At the outbreak of war in September 1939, the eastern part of the country was still reeling from a decade of mass killings which accompanied Soviet campaigns to eradicate the national movement, to collectivize the peasantry, and to terrorize the population at large. A complex of mass graves at Kuropaty near Minsk which dates from 1938–9 is thought to contain several hundred thousand victims of Stalin's terror.
In September 1939, when western Belorussia was incorporated into the Soviet Union as a result of the
Nazi–Soviet Pact and the invasion of Poland (see
Polish campaign), the Stalinist terror moved westwards into the newly annexed territories. A stage-managed referendum was held to justify the annexation. Delegates supporting the ‘reunion’ were hand-picked by the Soviet security organs and citizens daring to vote against it were promptly arrested. A police cordon remained in place against movement to the rest of the USSR, whilst mass deportations took place over many months. Anyone connected in any way with Polish state institutions, or with independent Polish, Jewish, and Belorussian organizations, could expect to be eliminated. In addition to land awarded by the Nazi–Soviet Pact, Belorussia was given the district of Białystok bought by the Soviet government for cash (see Map 88).
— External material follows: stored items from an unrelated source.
-- ==== Sys2Proof/Machine/Arithmetic.lean ====
section
/-! DEFINITION. The arithmetic instructions ADD, ADC, SUB, SBC (`41_arithmetic.md` R70 to R81). -/

namespace Sys2Proof.Machine

/-- ADDI, Immediate format (R70): `rD = rD + imm16`. -/
def execAddImm (rD : Reg) (imm16 : Word) (sf : SF) (s : State) : Result :=
  aluImm aluAdd (some rD) rD imm16 sf s

/-- ADDI, Short Immediate format (R71): `rD = (rD << shift) + imm8`. -/
def execAddShort (rD : Reg) (imm8 : Byte) (sh : Shift) (sf : SF) (s : State) : Result :=
  aluShort aluAdd (some rD) rD imm8 sh sf s

/-- ADDR, Register format (R72): `rD = (rS1 << shift) + rS2`. -/
def execAddReg (rD rS1 rS2 : Reg) (sh : Shift) (sf : SF) (s : State) : Result :=
  aluReg aluAdd (some rD) rS1 rS2 sh sf s

/-- ADCI, Immediate format (R73): `rD = rD + imm16 + C`. -/
def execAdcImm (rD : Reg) (imm16 : Word) (sf : SF) (s : State) : Result :=
  aluImm aluAdc (some rD) rD imm16 sf s

/-- ADCI, Short Immediate format (R74): `rD = (rD << shift) + imm8 + C`. -/
def execAdcShort (rD : Reg) (imm8 : Byte) (sh : Shift) (sf : SF) (s : State) : Result :=
  aluShort aluAdc (some rD) rD imm8 sh sf s

/-- ADCR, Register format (R75): `rD = (rS1 << shift) + rS2 + C`. -/
def execAdcReg (rD rS1 rS2 : Reg) (sh : Shift) (sf : SF) (s : State) : Result :=
  aluReg aluAdc (some rD) rS1 rS2 sh sf s

/-- SUBI, Immediate format (R76): `rD = rD - imm16`. -/
def execSubImm (rD : Reg) (imm16 : Word) (sf : SF) (s : State) : Result :=
  aluImm aluSub (some rD) rD imm16 sf s

/-- SUBI, Short Immediate format (R77): `rD = (rD << shift) - imm8`. -/
def execSubShort (rD : Reg) (imm8 : Byte) (sh : Shift) (sf : SF) (s : State) : Result :=
  aluShort aluSub (some rD) rD imm8 sh sf s

/-- SUBR, Register format (R78): `rD = (rS1 << shift) - rS2`. -/
def execSubReg (rD rS1 rS2 : Reg) (sh : Shift) (sf : SF) (s : State) : Result :=
  aluReg aluSub (some rD) rS1 rS2 sh sf s

/-- SBCI, Immediate format (R79): `rD = rD - imm16 - !C`. -/
def execSbcImm (rD : Reg) (imm16 : Word) (sf : SF) (s : State) : Result :=
  aluImm aluSbc (some rD) rD imm16 sf s

/-- SBCI, Short Immediate format (R80): `rD = (rD << shift) - imm8 - !C`. -/
def execSbcShort (rD : Reg) (imm8 : Byte) (sh : Shift) (sf : SF) (s : State) : Result :=
  aluShort aluSbc (some rD) rD imm8 sh sf s

/-- SBCR, Register format (R81): `rD = (rS1 << shift) - rS2 - !C`. -/
def execSbcReg (rD rS1 rS2 : Reg) (sh : Shift) (sf : SF) (s : State) : Result :=
  aluReg aluSbc (some rD) rS1 rS2 sh sf s

end Sys2Proof.Machine
end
From June 1941, Belorussia bore the brunt of the German invasion of the USSR (see
BARBAROSSA) and the subsequent German occupation, which lasted for three years, and it formed the largest element of the Reich Commissariat
Ostland. Jewish
ghettos were established in all the towns and cities, where many of the worst atrocities of the
Final Solution occurred. Underground resistance movements were particularly strong in Belorussia's forests; and German fears for their lines of communication to the front line provoked repeated reprisals (see
Khatin). Units of the Polish Home Army (see
Poland, 4) mingled uneasily in the woods with Jewish refugees and with increasing bands of Soviet partisans who infiltrated behind the German lines. Huge numbers of civilians were killed by military action or by random brutality, or were removed for
forced labour in the Reich.
The Soviet reoccupation of Belorussia took place between January and July 1944. From the start, the Soviet authorities assumed that the frontiers of September 1939 would be restored; and they made every effort to complete the sovietization begun in 1939–41. Renewed purges and deportations were launched to destroy all forms of opposition. The Belorussian SSR, though admitted to membership of the United Nations (see
San Francisco conference), possessed no independent powers. The ruling Communist Party was run from Moscow, and had been drained of all national sentiment. The Polish community was decimated and the Jewish community had disappeared. Religious and cultural life, including the state-run Russian Orthodox Church (see
religion), was completely subordinated to political control.
Belorussia's war losses were usually concealed within the statistics for the USSR as a whole, which rarely made reference to the separate republics and never differentiated between different nationalities or between the victims of Stalinist and Nazi oppression. In all probability, civilian losses approaching two million were similar in absolute numbers to those of Russia; total losses of perhaps 25% stood well above the Soviet average, being similar in percentage terms to those of Ukraine.